(5)
続きです
一瞬何が起きたのか分からなかった。派手な音を立ててオレの頭を殴打した金属製の物体は、より派手な音を響かせながらポッドの固い床に転がった。その物体は見たままというか、非常に前時代的な黄金色の「たらい」だった。一体全体なんでってこんなものが突然空中から落ちてきたりするっていうんだ。この学園には数世紀前に流行ったらしい「たらい落とし」なるユーモアに満ち溢れたシステムがあるとでもいうのだろうか?
こぶができた部分をさすりながら顔を上げると、我らが担任、篠原紀伊がその小さな体躯に似つかわしくない凄まじい怒気を放ちながらオレを睨んでいた。
「私の授業で、しかも初日の授業で上の空とは……よほど自信があるのだろうな? 緒多?」
よく見るとポッドの電子端末の画面には「解答権:緒多悠十」と表示されていた。クロノスと話している間に篠原先生がオレに質問をしていた……ということなのだろう。

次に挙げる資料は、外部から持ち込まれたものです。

-- ==== Sys2Proof/Tests/Slice0.lean ====
section
/-! SUPPORT. The model's own tests. Every expected value comes from the spec: the word and the operands of a rule's
example, a corner case of a rule, or the encoding `s<<30 | aa<<18 | i<<12 | f<<6 | c` of 30 R88 worked out by hand.
The witness theorems show, for each statement with hypotheses, a state and operands that meet them, clause by clause. -/

namespace Sys2Proof.Tests

open Sys2Proof.Machine

/-! ### Well-formedness -/

/-- The words of opcode 5 with F = 0, 1, 2 are NUM, CHAR and HLT, not the row of the others (30 R84). -/
theorem test_wellFormed_refuses_opcode5_low :
    [(Instr.opcode5Other ⟨false, 0, 0⟩ 0).wellFormed, (Instr.opcode5Other ⟨false, 0, 0⟩ 2).wellFormed,
      (Instr.opcode5Other ⟨false, 0, 0⟩ 3).wellFormed] = [false, false, true] := by decide

/-- The index specs 7..63 are illegal (30 R73). -/
theorem test_index_spec_refused :
    [Addr.indexLegal ⟨false, 0, 6⟩, Addr.indexLegal ⟨false, 0, 7⟩, Addr.indexLegal ⟨false, 0, 63⟩]
      = [true, false, false] := by decide

/-! ### Decoding: every constructor, from the word and the operands of its rule's example -/

theorem test_decode_Arithmetic :
    [decode 0x0FA00141#31,
     decode 0x0FA00142#31,
     decode 0x0FA00143#31,
     decode 0x0FA00144#31]
      = [.ok (.add ⟨false, 1000, 0⟩ 5),
         .ok (.sub ⟨false, 1000, 0⟩ 5),
         .ok (.mul ⟨false, 1000, 0⟩ 5),
         .ok (.div ⟨false, 1000, 0⟩ 5)] := by decide

theorem test_decode_Shift :
    [decode 0x00080006#31,
     decode 0x00080046#31,
     decode 0x00080086#31,
     decode 0x000800C6#31,
     decode 0x00080106#31,
     decode 0x00080146#31]
      = [.ok (.sla ⟨false, 2, 0⟩),
         .ok (.sra ⟨false, 2, 0⟩),
         .ok (.slax ⟨false, 2, 0⟩),
         .ok (.srax ⟨false, 2, 0⟩),
         .ok (.slc ⟨false, 2, 0⟩),
         .ok (.src ⟨false, 2, 0⟩)] := by decide

theorem test_decode_Move :
    [decode 0x0FA000C7#31]
      = [.ok (.move ⟨false, 1000, 0⟩ 3)] := by decide

theorem test_decode_Load :
    [decode 0x1F400348#31,
     decode 0x1F182149#31,
     decode 0x1F18214A#31,
     decode 0x1F18214B#31,
     decode 0x1F18214C#31,
     decode 0x1F18214D#31,
     decode 0x1F18214E#31,
     decode 0x1F40034F#31]
      = [.ok (.lda ⟨false, 2000, 0⟩ 13),
         .ok (.ld1 ⟨false, 1990, 2⟩ 5),
         .ok (.ld2 ⟨false, 1990, 2⟩ 5),
         .ok (.ld3 ⟨false, 1990, 2⟩ 5),
         .ok (.ld4 ⟨false, 1990, 2⟩ 5),
         .ok (.ld5 ⟨false, 1990, 2⟩ 5),
         .ok (.ld6 ⟨false, 1990, 2⟩ 5),
         .ok (.ldx ⟨false, 2000, 0⟩ 13)] := by decide

theorem test_decode_LoadNegative :
    [decode 0x1F400150#31,
     decode 0x1F400951#31,
     decode 0x1F400952#31,
     decode 0x1F400953#31,
     decode 0x1F400954#31,
     decode 0x1F400955#31,
     decode 0x1F400956#31,
     decode 0x1F400157#31]
      = [.ok (.ldan ⟨false, 2000, 0⟩ 5),
         .ok (.ld1n ⟨false, 2000, 0⟩ 37),
         .ok (.ld2n ⟨false, 2000, 0⟩ 37),
         .ok (.ld3n ⟨false, 2000, 0⟩ 37),
         .ok (.ld4n ⟨false, 2000, 0⟩ 37),
         .ok (.ld5n ⟨false, 2000, 0⟩ 37),
         .ok (.ld6n ⟨false, 2000, 0⟩ 37),
         .ok (.ldxn ⟨false, 2000, 0⟩ 5)] := by decide

theorem test_decode_Store :
    [decode 0x1F4004D8#31,
     decode 0x1F400159#31,
     decode 0x1F40015A#31,
     decode 0x1F40015B#31,
     decode 0x1F40015C#31,
     decode 0x1F40015D#31,
     decode 0x1F40015E#31,
     decode 0x1F4004DF#31,
     decode 0x1F4000A0#31,
     decode 0x1F4002E1#31]
      = [.ok (.sta ⟨false, 2000, 0⟩ 19),
         .ok (.st1 ⟨false, 2000, 0⟩ 5),
         .ok (.st2 ⟨false, 2000, 0⟩ 5),
         .ok (.st3 ⟨false, 2000, 0⟩ 5),
         .ok (.st4 ⟨false, 2000, 0⟩ 5),
         .ok (.st5 ⟨false, 2000, 0⟩ 5),
         .ok (.st6 ⟨false, 2000, 0⟩ 5),
         .ok (.stx ⟨false, 2000, 0⟩ 19),
         .ok (.stj ⟨false, 2000, 0⟩ 2),
         .ok (.stz ⟨false, 2000, 0⟩ 11)] := by decide

theorem test_decode_Jump :
    [decode 0x0FA00027#31,
     decode 0x0FA00067#31,
     decode 0x0FA000A7#31,
     decode 0x0FA000E7#31,
     decode 0x0FA00127#31,
     decode 0x0FA00167#31,
     decode 0x0FA001A7#31,
     decode 0x0FA001E7#31,
     decode 0x0FA00227#31,
     decode 0x0FA00267#31]
      = [.ok (.jmp ⟨false, 1000, 0⟩),
         .ok (.jsj ⟨false, 1000, 0⟩),
         .ok (.jov ⟨false, 1000, 0⟩),
         .ok (.jnov ⟨false, 1000, 0⟩),
         .ok (.jl ⟨false, 1000, 0⟩),
         .ok (.je ⟨false, 1000, 0⟩),
         .ok (.jg ⟨false, 1000, 0⟩),
         .ok (.jge ⟨false, 1000, 0⟩),
         .ok (.jne ⟨false, 1000, 0⟩),
         .ok (.jle ⟨false, 1000, 0⟩)] := by decide

theorem test_decode_JumpOnA :
    [decode 0x0FA00028#31,
     decode 0x0FA00068#31,
     decode 0x0FA000A8#31,
     decode 0x0FA000E8#31,
     decode 0x0FA00128#31,
     decode 0x0FA00168#31]
      = [.ok (.jan ⟨false, 1000, 0⟩),
         .ok (.jaz ⟨false, 1000, 0⟩),
         .ok (.jap ⟨false, 1000, 0⟩),
         .ok (.jann ⟨false, 1000, 0⟩),
         .ok (.janz ⟨false, 1000, 0⟩),
         .ok (.janp ⟨false, 1000, 0⟩)] := by decide

theorem test_decode_JumpOn1 :
    [decode 0x0FA00029#31,
     decode 0x0FA00069#31,
     decode 0x0FA000A9#31,
     decode 0x0FA000E9#31,
     decode 0x0FA00129#31,
     decode 0x0FA00169#31]
      = [.ok (.j1n ⟨false, 1000, 0⟩),
         .ok (.j1z ⟨false, 1000, 0⟩),
         .ok (.j1p ⟨false, 1000, 0⟩),
         .ok (.j1nn ⟨false, 1000, 0⟩),
         .ok (.j1nz ⟨false, 1000, 0⟩),
         .ok (.j1np ⟨false, 1000, 0⟩)] := by decide

theorem test_decode_JumpOn2 :
    [decode 0x0FA0002A#31,
     decode 0x0FA0006A#31,
     decode 0x0FA000AA#31,
     decode 0x0FA000EA#31,
     decode 0x0FA0012A#31,
     decode 0x0FA0016A#31]
      = [.ok (.j2n ⟨false, 1000, 0⟩),
         .ok (.j2z ⟨false, 1000, 0⟩),
         .ok (.j2p ⟨false, 1000, 0⟩),
         .ok (.j2nn ⟨false, 1000, 0⟩),
         .ok (.j2nz ⟨false, 1000, 0⟩),
         .ok (.j2np ⟨false, 1000, 0⟩)] := by decide

theorem test_decode_JumpOn3 :
    [decode 0x0FA0002B#31,
     decode 0x0FA0006B#31,
     decode 0x0FA000AB#31,
     decode 0x0FA000EB#31,
     decode 0x0FA0012B#31,
     decode 0x0FA0016B#31]
      = [.ok (.j3n ⟨false, 1000, 0⟩),
         .ok (.j3z ⟨false, 1000, 0⟩),
         .ok (.j3p ⟨false, 1000, 0⟩),
         .ok (.j3nn ⟨false, 1000, 0⟩),
         .ok (.j3nz ⟨false, 1000, 0⟩),
         .ok (.j3np ⟨false, 1000, 0⟩)] := by decide

theorem test_decode_JumpOn4 :
    [decode 0x0FA0002C#31,
     decode 0x0FA0006C#31,
     decode 0x0FA000AC#31,
     decode 0x0FA000EC#31,
     decode 0x0FA0012C#31,
     decode 0x0FA0016C#31]
      = [.ok (.j4n ⟨false, 1000, 0⟩),
         .ok (.j4z ⟨false, 1000, 0⟩),
         .ok (.j4p ⟨false, 1000, 0⟩),
         .ok (.j4nn ⟨false, 1000, 0⟩),
         .ok (.j4nz ⟨false, 1000, 0⟩),
         .ok (.j4np ⟨false, 1000, 0⟩)] := by decide

theorem test_decode_JumpOn5 :
    [decode 0x0FA0002D#31,
     decode 0x0FA0006D#31,
     decode 0x0FA000AD#31,
     decode 0x0FA000ED#31,
     decode 0x0FA0012D#31,
     decode 0x0FA0016D#31]
      = [.ok (.j5n ⟨false, 1000, 0⟩),
         .ok (.j5z ⟨false, 1000, 0⟩),
         .ok (.j5p ⟨false, 1000, 0⟩),
         .ok (.j5nn ⟨false, 1000, 0⟩),
         .ok (.j5nz ⟨false, 1000, 0⟩),
         .ok (.j5np ⟨false, 1000, 0⟩)] := by decide

theorem test_decode_JumpOn6 :
    [decode 0x0FA0002E#31,
     decode 0x0FA0006E#31,
     decode 0x0FA000AE#31,
     decode 0x0FA000EE#31,
     decode 0x0FA0012E#31,
     decode 0x0FA0016E#31]
      = [.ok (.j6n ⟨false, 1000, 0⟩),
         .ok (.j6z ⟨false, 1000, 0⟩),
         .ok (.j6p ⟨false, 1000, 0⟩),
         .ok (.j6nn ⟨false, 1000, 0⟩),
         .ok (.j6nz ⟨false, 1000, 0⟩),
         .ok (.j6np ⟨false, 1000, 0⟩)] := by decide

theorem test_decode_JumpOnX :
    [decode 0x0FA0002F#31,
     decode 0x0FA0006F#31,
     decode 0x0FA000AF#31,
     decode 0x0FA000EF#31,
     decode 0x0FA0012F#31,
     decode 0x0FA0016F#31]
      = [.ok (.jxn ⟨false, 1000, 0⟩),
         .ok (.jxz ⟨false, 1000, 0⟩),
         .ok (.jxp ⟨false, 1000, 0⟩),
         .ok (.jxnn ⟨false, 1000, 0⟩),
         .ok (.jxnz ⟨false, 1000, 0⟩),
         .ok (.jxnp ⟨false, 1000, 0⟩)] := by decide

theorem test_decode_Increase :
    [decode 0x03A80030#31,
     decode 0x00043070#31,
     decode 0x00140031#31,
     decode 0x00500071#31,
     decode 0x00140032#31,
     decode 0x00500072#31,
     decode 0x00140033#31,
     decode 0x00500073#31,
     decode 0x00140034#31,
     decode 0x00500074#31,
     decode 0x00140035#31,
     decode 0x00500075#31,
     decode 0x00140036#31,
     decode 0x00500076#31,
     decode 0x03A80037#31,
     decode 0x00043077#31]
      = [.ok (.inca ⟨false, 234, 0⟩),
         .ok (.deca ⟨false, 1, 3⟩),
         .ok (.inc1 ⟨false, 5, 0⟩),
         .ok (.dec1 ⟨false, 20, 0⟩),
         .ok (.inc2 ⟨false, 5, 0⟩),
         .ok (.dec2 ⟨false, 20, 0⟩),
         .ok (.inc3 ⟨false, 5, 0⟩),
         .ok (.dec3 ⟨false, 20, 0⟩),
         .ok (.inc4 ⟨false, 5, 0⟩),
         .ok (.dec4 ⟨false, 20, 0⟩),
         .ok (.inc5 ⟨false, 5, 0⟩),
         .ok (.dec5 ⟨false, 20, 0⟩),
         .ok (.inc6 ⟨false, 5, 0⟩),
         .ok (.dec6 ⟨false, 20, 0⟩),
         .ok (.incx ⟨false, 234, 0⟩),
         .ok (.decx ⟨false, 1, 3⟩)] := by decide

theorem test_decode_Enter :
    [decode 0x401420B0#31,
     decode 0x000000F0#31,
     decode 0x001420B1#31,
     decode 0x019000F1#31,
     decode 0x001420B2#31,
     decode 0x019000F2#31,
     decode 0x001420B3#31,
     decode 0x019000F3#31,
     decode 0x001420B4#31,
     decode 0x019000F4#31,
     decode 0x001420B5#31,
     decode 0x019000F5#31,
     decode 0x001420B6#31,
     decode 0x019000F6#31,
     decode 0x401420B7#31,
     decode 0x000000F7#31]
      = [.ok (.enta ⟨true, 5, 2⟩),
         .ok (.enna ⟨false, 0, 0⟩),
         .ok (.ent1 ⟨false, 5, 2⟩),
         .ok (.enn1 ⟨false, 100, 0⟩),
         .ok (.ent2 ⟨false, 5, 2⟩),
         .ok (.enn2 ⟨false, 100, 0⟩),
         .ok (.ent3 ⟨false, 5, 2⟩),
         .ok (.enn3 ⟨false, 100, 0⟩),
         .ok (.ent4 ⟨false, 5, 2⟩),
         .ok (.enn4 ⟨false, 100, 0⟩),
         .ok (.ent5 ⟨false, 5, 2⟩),
         .ok (.enn5 ⟨false, 100, 0⟩),
         .ok (.ent6 ⟨false, 5, 2⟩),
         .ok (.enn6 ⟨false, 100, 0⟩),
         .ok (.entx ⟨true, 5, 2⟩),
         .ok (.ennx ⟨false, 0, 0⟩)] := by decide

theorem test_decode_Comparison :
    [decode 0x1F400178#31,
     decode 0x1F400979#31,
     decode 0x1F40097A#31,
     decode 0x1F40097B#31,
     decode 0x1F40097C#31,
     decode 0x1F40097D#31,
     decode 0x1F40097E#31,
     decode 0x1F40017F#31]
      = [.ok (.cmpa ⟨false, 2000, 0⟩ 5),
         .ok (.cmp1 ⟨false, 2000, 0⟩ 37),
         .ok (.cmp2 ⟨false, 2000, 0⟩ 37),
         .ok (.cmp3 ⟨false, 2000, 0⟩ 37),
         .ok (.cmp4 ⟨false, 2000, 0⟩ 37),
         .ok (.cmp5 ⟨false, 2000, 0⟩ 37),
         .ok (.cmp6 ⟨false, 2000, 0⟩ 37),
         .ok (.cmpx ⟨false, 2000, 0⟩ 5)] := by decide

theorem test_decode_Unimplemented :
    [decode 0x00000000#31,
     decode 0x00000005#31,
     decode 0x00000045#31,
     decode 0x00000085#31,
     decode 0x401C20C5#31,
     decode 0x2EE00422#31,
     decode 0x00001463#31,
     decode 0x0FA004A4#31,
     decode 0x7FFC6FE5#31,
     decode 0x1F403026#31]
      = [.ok (.nop ⟨false, 0, 0⟩ 0),
         .ok (.num ⟨false, 0, 0⟩),
         .ok (.char ⟨false, 0, 0⟩),
         .ok (.hlt ⟨false, 0, 0⟩),
         .ok (.opcode5Other ⟨true, 7, 2⟩ 3),
         .ok (.jbus ⟨false, 3000, 0⟩ 16),
         .ok (.ioc ⟨false, 0, 1⟩ 17),
         .ok (.in_ ⟨false, 1000, 0⟩ 18),
         .ok (.out ⟨true, 4095, 6⟩ 63),
         .ok (.jred ⟨false, 2000, 3⟩ 0)] := by decide

/-- The illegal modes and sub-modes at their bounds (30 R86, R87; 47 R275). -/
theorem test_decode_rejects :
    [decode 0x00000186#31, decode 0x00000130#31, decode 0x00000FF7#31, decode 0x000402A7#31, decode 0x000001A8#31,
     decode 0x00000FEF#31]
      = [.error (.invalidFieldSpec 6), .error (.invalidFieldSpec 4), .error (.invalidFieldSpec 63),
         .error (.illegalJump 39 10 ⟨false, 1, 0⟩), .error (.illegalJump 40 6 ⟨false, 0, 0⟩),
         .error (.illegalJump 47 63 ⟨false, 0, 0⟩)] := by decide

/-- The table's numbering: the word as it is; a number that needs bit 31 is no word. -/
theorem test_decodeTableWord :
    decodeTableWord 32 0x1F400348 = some (.lda ⟨false, 2000, 0⟩ 13) ∧ decodeTableWord 12 0x027 = some (.jmp ⟨false, 0, 0⟩) ∧
      decodeTableWord 32 0x80000000 = none := by decide

/-! ### One step, from the examples and corner cases of the rules -/

/-- A machine with the word `w` at 3000, PC there, and the cells before and after it. -/
def start (w : Word) (before : Memory) (after : Memory := []) : State :=
  { State.reset with pc := 3000, mem := before ++ [(3000, w)] ++ after }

「え、いや、すみません! その、質問はなんでしょう?」
「はぁ……。MEによる物質生成において特に注意するべき要素を述べよと言ったんだ。MER適性テストをクリアしているなら中学の時に導入ゼミで勉強している基本中の基本だ」
「物質生成、ですか……」
なぜか全く分からなかった。思い出は失っていたとしても、知識は残っているはずなのに。記憶を失う前のオレは相当不真面目だったのだろうか。
「分かりません……」
ボゥ! と篠原先生の背後で怒りの炎がメラメラと燃え出す幻覚が一瞬ちらついた。
「な、なるほどなるほど……ならば貴様はいろはも分からないすっからかんなわけだ。……いいか、今から教えてやるから一字一句漏らさずににメモを取れ。まず第一に生成する物体の性質・形状のイメージが固定化されていること、第二に生成する場所が明確に特定できること、そして第三に……」
次の瞬間頭部に加えられた衝撃で視界がぐらつく。さっきの二倍はあるたらいが先ほどの再生よろしくけたたましい音を立てて転がる。
「生成する場所に人がいないことをきちんと確認すること。でないと今見てもらったように『大変』危険だ。分かったか、緒多?」
「は、はい……大変よくわかりました……」
「よし、分かればいい。私は真面目で物分かりのいい生徒が好きなのでな」
「はい、肝に銘じます……」
オレがそう言うと、たらいが黄色を帯びた光の粒子となって分解していき、最終的に消えてなくなった。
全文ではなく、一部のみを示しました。